Information Storage and Management: A Comprehensive Guide
1. Active-Active vs. Active-Passive
AA-Symm
Hosts can perform I/Os through any controller.
AP-VNX
Hosts can perform I/Os only through the controller that owns the LUN (MODULE 4)
2. Advantages of IP (4)
- Uses existing network
- Easily scalable
- Reduced hardware cost
- Uses existing security options
- Uses existing long-distance recovery solutions
3. Application
Software program that provides logic for computing operations (MODULE 2)
4. Application Virtualization
Presenting an application to an end-user without installation or dependency on the user’s computing platform (MODULE 2)
5. Archive Architecture Components (3)
- Agent: Installed software on the application server scans data to be archived and leaves a stub reference file (small)
- Server: Software on the server defines archiving policies
- Storage Device: Stores fixed content
6. Backup Architecture (3)
- Backup Client: Gathers data to be backed up and sends it to the storage node
- Backup Server: Manages backup operations and keeps a catalog of backups
- Storage Node: Writes data to the storage device and manages it
7. Backup in Virtualized Environment (2)
- Traditional: Agent is located on the VM or on the hypervisor, taking precious processing power away from the host system
- Imaged-Based: Agent is on the hypervisor, takes a snapshot of the whole system, saves it as an image file, and saves it to the proxy server
8. Backup Methods (3)
- Hot: Application is running, and users may access data during backup
- Cold: Requires application shutdown
- Bare-Metal: Full system start from scratch
9. Backup Operation (7 Steps)
- Backup server initiates backup
- Retrieves information from the catalog
- Backup server tells the node to tell storage to load the storage medium
- Backup server tells clients to send data to the device
- Clients send data
- Node sends data to storage
- Node sends metadata to the backup server
- Backup server updates the catalog
10. Backup Targets (3)
- Tape: Portable, sequential, shoe-shining effect
- Disk: Random access, reliable
- Virtual Tape: Tricks existing data center software into thinking that they’re still using tape, not disk
11. Backup Topologies (4)
- Direct-Attached: Application server/client/node are all on the same device connected over LAN to the backup server and FC to the backup device
- LAN-Based Backup: Everything is separate and connected by a LAN
- SAN-Based Backup: FC used for everything except for LAN for metadata from the client to the backup server
- Mixed-Backup: Combination of LAN and SAN topologies
12. Benefits of OSD (4)
- Security and reliability (object ID)
- Platform independence
- Scalability
- Manageability (i.e., ATMOS)
13. Beta Methods to Make FCoE Lossless (Converged Enhanced Ethernet) (4)

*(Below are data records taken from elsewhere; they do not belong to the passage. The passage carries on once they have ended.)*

/-! ## `setLaunch` -/

@[simp] theorem setLaunch_time (s : State) (h : Nat) (x : Launch) : (setLaunch s h x).time = s.time := rfl
@[simp] theorem setLaunch_agenda (s : State) (h : Nat) (x : Launch) : (setLaunch s h x).agenda = s.agenda := rfl
@[simp] theorem setLaunch_focus (s : State) (h : Nat) (x : Launch) : (setLaunch s h x).focus = s.focus := rfl
@[simp] theorem setLaunch_freeCtr (s : State) (h : Nat) (x : Launch) : (setLaunch s h x).freeCtr = s.freeCtr := rfl
@[simp] theorem setLaunch_nextId (s : State) (h : Nat) (x : Launch) : (setLaunch s h x).nextId = s.nextId := rfl
@[simp] theorem setLaunch_boot (s : State) (h : Nat) (x : Launch) : (setLaunch s h x).boot = s.boot := rfl
@[simp] theorem setLaunch_clk (s : State) (h : Nat) (x : Launch) : (setLaunch s h x).clk = s.clk := rfl
@[simp] theorem setLaunch_params (s : State) (h : Nat) (x : Launch) : (setLaunch s h x).params = s.params := rfl
@[simp] theorem setLaunch_sens (s : State) (h : Nat) (x : Launch) : (setLaunch s h x).sens = s.sens := rfl
@[simp] theorem setLaunch_fns (s : State) (h : Nat) (x : Launch) : (setLaunch s h x).fns = s.fns := rfl
@[simp] theorem setLaunch_qidOwner (s : State) (h : Nat) (x : Launch) : (setLaunch s h x).qidOwner = s.qidOwner := rfl
@[simp] theorem setLaunch_asidOwner (s : State) (h : Nat) (x : Launch) : (setLaunch s h x).asidOwner = s.asidOwner := rfl
@[simp] theorem setLaunch_tablePool (s : State) (h : Nat) (x : Launch) : (setLaunch s h x).tablePool = s.tablePool := rfl
@[simp] theorem setLaunch_queues (s : State) (h : Nat) (x : Launch) : (setLaunch s h x).queues = s.queues := rfl
@[simp] theorem setLaunch_pending (s : State) (h : Nat) (x : Launch) : (setLaunch s h x).pending = s.pending := rfl
@[simp] theorem setLaunch_slotQ (s : State) (h : Nat) (x : Launch) : (setLaunch s h x).slotQ = s.slotQ := rfl
@[simp] theorem setLaunch_claims (s : State) (h : Nat) (x : Launch) : (setLaunch s h x).claims = s.claims := rfl
@[simp] theorem setLaunch_links (s : State) (h : Nat) (x : Launch) : (setLaunch s h x).links = s.links := rfl
@[simp] theorem setLaunch_mem (s : State) (h : Nat) (x : Launch) : (setLaunch s h x).mem = s.mem := rfl
@[simp] theorem setLaunch_roots (s : State) (h : Nat) (x : Launch) : (setLaunch s h x).roots = s.roots := rfl
@[simp] theorem setLaunch_tcache (s : State) (h : Nat) (x : Launch) : (setLaunch s h x).tcache = s.tcache := rfl
@[simp] theorem setLaunch_shoots (s : State) (h : Nat) (x : Launch) : (setLaunch s h x).shoots = s.shoots := rfl
@[simp] theorem setLaunch_tiers (s : State) (h : Nat) (x : Launch) : (setLaunch s h x).tiers = s.tiers := rfl
@[simp] theorem setLaunch_recodes (s : State) (h : Nat) (x : Launch) : (setLaunch s h x).recodes = s.recodes := rfl
@[simp] theorem setLaunch_moves (s : State) (h : Nat) (x : Launch) : (setLaunch s h x).moves = s.moves := rfl
@[simp] theorem setLaunch_near (s : State) (h : Nat) (x : Launch) : (setLaunch s h x).near = s.near := rfl
@[simp] theorem setLaunch_lineRel (s : State) (h : Nat) (x : Launch) : (setLaunch s h x).lineRel = s.lineRel := rfl
@[simp] theorem setLaunch_badLines (s : State) (h : Nat) (x : Launch) : (setLaunch s h x).badLines = s.badLines := rfl
@[simp] theorem setLaunch_badMem (s : State) (h : Nat) (x : Launch) : (setLaunch s h x).badMem = s.badMem := rfl
@[simp] theorem setLaunch_reqs (s : State) (h : Nat) (x : Launch) : (setLaunch s h x).reqs = s.reqs := rfl
@[simp] theorem setLaunch_far (s : State) (h : Nat) (x : Launch) : (setLaunch s h x).far = s.far := rfl
@[simp] theorem setLaunch_asker (s : State) (h : Nat) (x : Launch) : (setLaunch s h x).asker = s.asker := rfl
@[simp] theorem setLaunch_copyLast (s : State) (h : Nat) (x : Launch) : (setLaunch s h x).copyLast = s.copyLast := rfl
@[simp] theorem setLaunch_track (s : State) (h : Nat) (x : Launch) : (setLaunch s h x).track = s.track := rfl
@[simp] theorem setLaunch_cmds (s : State) (h : Nat) (x : Launch) : (setLaunch s h x).cmds = s.cmds := rfl
@[simp] theorem setLaunch_groups (s : State) (h : Nat) (x : Launch) : (setLaunch s h x).groups = s.groups := rfl
@[simp] theorem setLaunch_net (s : State) (h : Nat) (x : Launch) : (setLaunch s h x).net = s.net := rfl
@[simp] theorem setLaunch_ovf (s : State) (h : Nat) (x : Launch) : (setLaunch s h x).ovf = s.ovf := rfl
@[simp] theorem setLaunch_ovfUsed (s : State) (h : Nat) (x : Launch) : (setLaunch s h x).ovfUsed = s.ovfUsed := rfl
@[simp] theorem setLaunch_ovfTurn (s : State) (h : Nat) (x : Launch) : (setLaunch s h x).ovfTurn = s.ovfTurn := rfl
@[simp] theorem setLaunch_ovfOn (s : State) (h : Nat) (x : Launch) : (setLaunch s h x).ovfOn = s.ovfOn := rfl
@[simp] theorem setLaunch_limbo (s : State) (h : Nat) (x : Launch) : (setLaunch s h x).limbo = s.limbo := rfl
@[simp] theorem setLaunch_tiles (s : State) (h : Nat) (x : Launch) : (setLaunch s h x).tiles = s.tiles := rfl
@[simp] theorem setLaunch_sowers (s : State) (h : Nat) (x : Launch) : (setLaunch s h x).sowers = s.sowers := rfl
@[simp] theorem setLaunch_combs (s : State) (h : Nat) (x : Launch) : (setLaunch s h x).combs = s.combs := rfl
@[simp] theorem setLaunch_ckpt (s : State) (h : Nat) (x : Launch) : (setLaunch s h x).ckpt = s.ckpt := rfl
@[simp] theorem setLaunch_ckptImage (s : State) (h : Nat) (x : Launch) : (setLaunch s h x).ckptImage = s.ckptImage := rfl
@[simp] theorem setLaunch_cyc (s : State) (h : Nat) (x : Launch) : (setLaunch s h x).cyc = s.cyc := rfl
@[simp] theorem setLaunch_timers (s : State) (h : Nat) (x : Launch) : (setLaunch s h x).timers = s.timers := rfl
@[simp] theorem setLaunch_hostBusy (s : State) (h : Nat) (x : Launch) : (setLaunch s h x).hostBusy = s.hostBusy := rfl
@[simp] theorem setLaunch_outClock (s : State) (h : Nat) (x : Launch) : (setLaunch s h x).outClock = s.outClock := rfl
@[simp] theorem setLaunch_got (s : State) (h : Nat) (x : Launch) : (setLaunch s h x).got = s.got := rfl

- Priority-Based Flow Control (PFC): Uses pause functionality
- Enhanced Transmission Selection (ETS): Intelligently allocates bandwidth
- Congestion Notification (CN): Identifies congestion and notifies the host
- Data Center Bridging Exchange Protocol (DCBX): New advanced Ethernet protocol
14. Big Data
Data sets beyond the capacity of common software tools (i.e., Greenplum analytics software) (MODULE 1)
15. Block-Level Storage Virtualization
Using a virtual appliance, groups LUNs into massive pools of portable, non-disruptive virtual LUN volumes (i.e., EMC VPLEX)
16. Block vs. File Level Access
- Block: File system created on the host, requests for raw data sent over the network
- File Level: Request sent over the network to a separate file system, which gets data quickly but is more expensive (MODULE 2)
17. Business Continuity
Process that prepares for, responds to, and recovers from system outages (downtime)
18. Business Continuity Lifecycle (5 Steps)
- Establishing objectives
- Analyzing
- Designing
- Implementing
- Training/Maintaining
19. Business Continuity Technology Solutions (3)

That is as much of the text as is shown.